[Work order] Find the word "getD" in the records and copy every line where it occurs.

(Collected data)

■ ■ ■ ■ ■

/-- A read within the record at the pointer (R170, R173). -/
theorem State.readBytes_on {count : Nat} (hc : 0 < count) (ho : s.port.offset + count ≤ s.port.space.bytes)
    (hr : s.recordAt.length = s.port.space.bytes) (hs : s.port.offset ≠ 0 → s.port.snapshot.isSome = true) :
    s.readBytes count = { s with port := s.port.readOn s.recordAt count } := by
  induction count generalizing s with
  | zero => cases hc
  | succ k ih =>
    have hbyte := State.readByte_on (s := s) (by omega) hr hs
    rw [State.readBytes, hbyte]
    by_cases hk : k = 0
    · rw [hk]
      rfl
    · have hmore : s.port.offset + 1 ≠ s.port.space.bytes := by omega
      have hport : s.port.readOn s.recordAt 1 = { s.port with
          sent := s.port.sent ++ (s.recordAt.drop s.port.offset).take 1
          snapshot := some s.recordAt
          offset := s.port.offset + 1
          partialMark := s.port.partialMark && !(s.port.offset == 0 && s.port.space == .status)
          refusedMark := s.port.refusedMark && !(s.port.offset == 0 && s.port.space == .status) } := by
        rw [Port.readOn, if_neg hmore, if_neg hmore, if_neg hmore]
      have hat : State.recordAt { s with port := s.port.readOn s.recordAt 1 } = s.recordAt := by
        rw [hport]
        exact if_neg (Nat.succ_ne_zero _)
      have hoffset : (s.port.readOn s.recordAt 1).offset = s.port.offset + 1 := by rw [hport]
      have hspace : (s.port.readOn s.recordAt 1).space = s.port.space := rfl
      rw [ih (s := { s with port := s.port.readOn s.recordAt 1 }) (by omega)
        (by rw [hoffset, hspace]; omega) (by rw [hat, hspace]; exact hr) (fun _ => by rw [hport]; rfl), hat]
      congr 1
      rw [hport]
      have hsent : (s.recordAt.drop s.port.offset).take (k + 1)
          = (s.recordAt.drop s.port.offset).take 1 ++ (s.recordAt.drop (s.port.offset + 1)).take k := by
        rw [Nat.add_comm k 1, List.take_add, List.drop_drop]
      have hlater : (s.port.offset + 1 == 0) = false := by simp
      simp only [Port.readOn, hsent, hlater, Bool.false_and, Bool.not_false, Bool.and_true, List.append_assoc,
        Nat.add_right_comm s.port.offset 1 k, ← Nat.add_assoc s.port.offset k 1]

/-- The part with these bytes sent before. -/
def State.withSent (l : List Byte) (s : State) : State := { s with port := { s.port with sent := l ++ s.port.sent } }

/-- The byte at the offset of the snapshot is sent. -/
def State.byteSent (t : State) : State :=
  { t with port :=
    ({ t.port with sent := t.port.sent ++ [(t.port.snapshot.getD []).getD t.port.offset 0] } : Port).advance }

theorem State.readByte_eq_sent (s : State) : s.readByte = s.takeSnapshot.byteSent := rfl

theorem State.readByte_withSent (l : List Byte) (s : State) : (s.withSent l).readByte = s.readByte.withSent l := by
  have htake : (s.withSent l).takeSnapshot = s.takeSnapshot.withSent l := by
    unfold State.takeSnapshot
    split <;> rename_i h
    · rw [if_pos (c := s.port.offset = 0) h]
      rfl
    · rw [if_neg (c := s.port.offset = 0) h]
  have hsent : ∀ t : State, (t.withSent l).byteSent = t.byteSent.withSent l := fun t => by
    simp only [State.byteSent, State.withSent, Port.advance, List.append_assoc]
    split <;> rfl
  rw [State.readByte_eq_sent, State.readByte_eq_sent, htake, hsent]

theorem State.readBytes_withSent (l : List Byte) (count : Nat) (s : State) :
    (s.withSent l).readBytes count = (s.readBytes count).withSent l := by
  induction count generalizing s with
  | zero => rfl
  | succ k ih => rw [State.readBytes, s.readByte_withSent, ih, State.readBytes]

theorem State.readBytes_add (i j : Nat) (s : State) : s.readBytes (i + j) = (s.readBytes i).readBytes j := by
  induction i generalizing s with
  | zero => rw [Nat.zero_add]; rfl
  | succ i ih => rw [Nat.succ_add, State.readBytes, ih, State.readBytes]

/-- The part where a read transaction begins (R174). -/
def State.readFrom (s : State) : State := { s with port := { s.port with mask := none, sent := [] } }

theorem exec_readTransaction (hp : s.powered = true) (hr : s.startup.ready = true) (address : BitVec 7) (count : Nat) :
    exec (.readTransaction address count) s
      = .next (if address = s.port.address then s.readFrom.readBytes count else s) := whenAnswering_of hp hr _

end

/-- Settles O48: the bytes of the snapshot, byte by byte, and the layouts of the records. -/
theorem readsSendTheSnapshot : Obligations.ReadsSendTheSnapshot := by
  intro s hp hr hpointer hl
  obtain ⟨hindex, hoffset, hheld, hlength, -⟩ := hpointer
  have hlayout : s.recordBytes s.port.space s.port.index = s.layout s.port.space s.port.index :=
    State.recordBytes_eq hl hindex
  have hat : s.readFrom.recordAt
      = if s.port.offset = 0 then s.layout s.port.space s.port.index else s.port.snapshot.getD [] := by
    rw [← hlayout]
    rfl
  have hsome : s.port.offset ≠ 0 → s.port.snapshot.isSome = true := fun h => by rw [hheld]; simpa using h
  have hsize : s.readFrom.recordAt.length = s.port.space.bytes := by
    rw [hat]
    split
    · rw [← hlayout]
      exact s.recordBytes_length hl _ _
    case isFalse h =>
      obtain ⟨l, hsnapshot⟩ := Option.isSome_iff_exists.mp (hsome h)
      rw [hsnapshot]
      exact hlength l hsnapshot
  have hwithin : ∀ count : Nat, 0 < count → s.port.offset + count ≤ s.port.space.bytes →
      s.readFrom.readBytes count = { s with port := s.readFrom.port.readOn s.readFrom.recordAt count } :=
    fun count hc ho => State.readBytes_on (s := s.readFrom) hc ho hsize hsome
  refine ⟨fun address count hne => ?_, ?_, ?_, fun rest => ?_, ?_⟩
  · rw [exec_readTransaction hp hr, if_neg hne]
  · rw [exec_readTransaction hp hr, if_pos rfl]
    rfl
  · intro count hc ho record through clears
    rw [exec_readTransaction hp hr, if_pos rfl, hwithin count hc ho, hat]
    have hmark : ∀ b : Bool, (b && !(s.port.offset == 0 && s.port.space == .status)) = if clears then false else b := fun b => by
      by_cases hclears : clears
      · rw [if_pos hclears]
        obtain ⟨h0, hspace⟩ := hclears
        simp [h0, hspace]
      · rw [if_neg hclears]
        have hboth : (s.port.offset == 0 && s.port.space == .status) = false := by
          rw [← Bool.not_eq_true, Bool.and_eq_true, beq_iff_eq, beq_iff_eq]
          exact hclears
        rw [hboth, Bool.not_false, Bool.and_true]
    rw [← hmark, ← hmark]
    rfl
  · have hpast : 0 < s.port.space.bytes - s.port.offset := by omega
    have hread := hwithin _ hpast (by omega)
    obtain ⟨u, hu⟩ : ∃ u, u = s.readFrom.readBytes (s.port.space.bytes - s.port.offset) := ⟨_, rfl⟩
    rw [← hu] at hread
    have haddress : u.port.address = s.port.address := by rw [hread]; rfl
    have hmask : u.port.mask = none := by rw [hread]; rfl
    have hpowered : u.powered = true := by rw [hread]; exact hp
    have hready : u.startup.ready = true := by rw [hread]; exact hr
    refine ⟨u, u.readFrom.readBytes rest, ?_, ?_, ?_⟩
    · rw [exec_readTransaction hp hr, if_pos rfl, hu]
    · rw [exec_readTransaction hpowered hready, if_pos haddress.symm]
    · have hfrom : u = u.readFrom.withSent u.port.sent := by
        rw [State.readFrom, State.withSent, ← hmask, List.append_nil]
      rw [exec_readTransaction hp hr, if_pos rfl, State.readBytes_add, ← hu]
      congr 1
      conv_lhs => rw [hfrom]
      rw [State.readBytes_withSent]
      rfl
  · refine (whenAnswering_of hp hr _).trans (congrArg _ ?_)
    have hstatus : State.recordAt { s with port := { s.port.pointAt .status 0 with sent := [] } } = s.statusLayout :=
      s.statusBytes_eq
    have hlong : s.statusLayout.length = 40 := by
      rw [← s.statusBytes_eq]
      exact s.statusBytes_length
    have hread := State.readByte_on (s := { s with port := { s.port.pointAt .status 0 with sent := [] } })
      (show (0 : Nat) < 40 by decide) (by rw [hstatus, hlong]; rfl) fun h => absurd rfl h
    rw [hstatus] at hread
    refine hread.trans ?_
    generalize s.statusLayout = l
    simp only [Port.readOn, Port.pointAt, List.drop_zero, List.nil_append]
    rw [beq_self_eq_true, beq_self_eq_true, Bool.and_self, Bool.not_true, Bool.and_false, Bool.and_false]
    rfl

■ ■ ■ ■ ■

[Expected answer]
    ({ t.port with sent := t.port.sent ++ [(t.port.snapshot.getD []).getD t.port.offset 0] } : Port).advance }
      = if s.port.offset = 0 then s.layout s.port.space s.port.index else s.port.snapshot.getD [] := by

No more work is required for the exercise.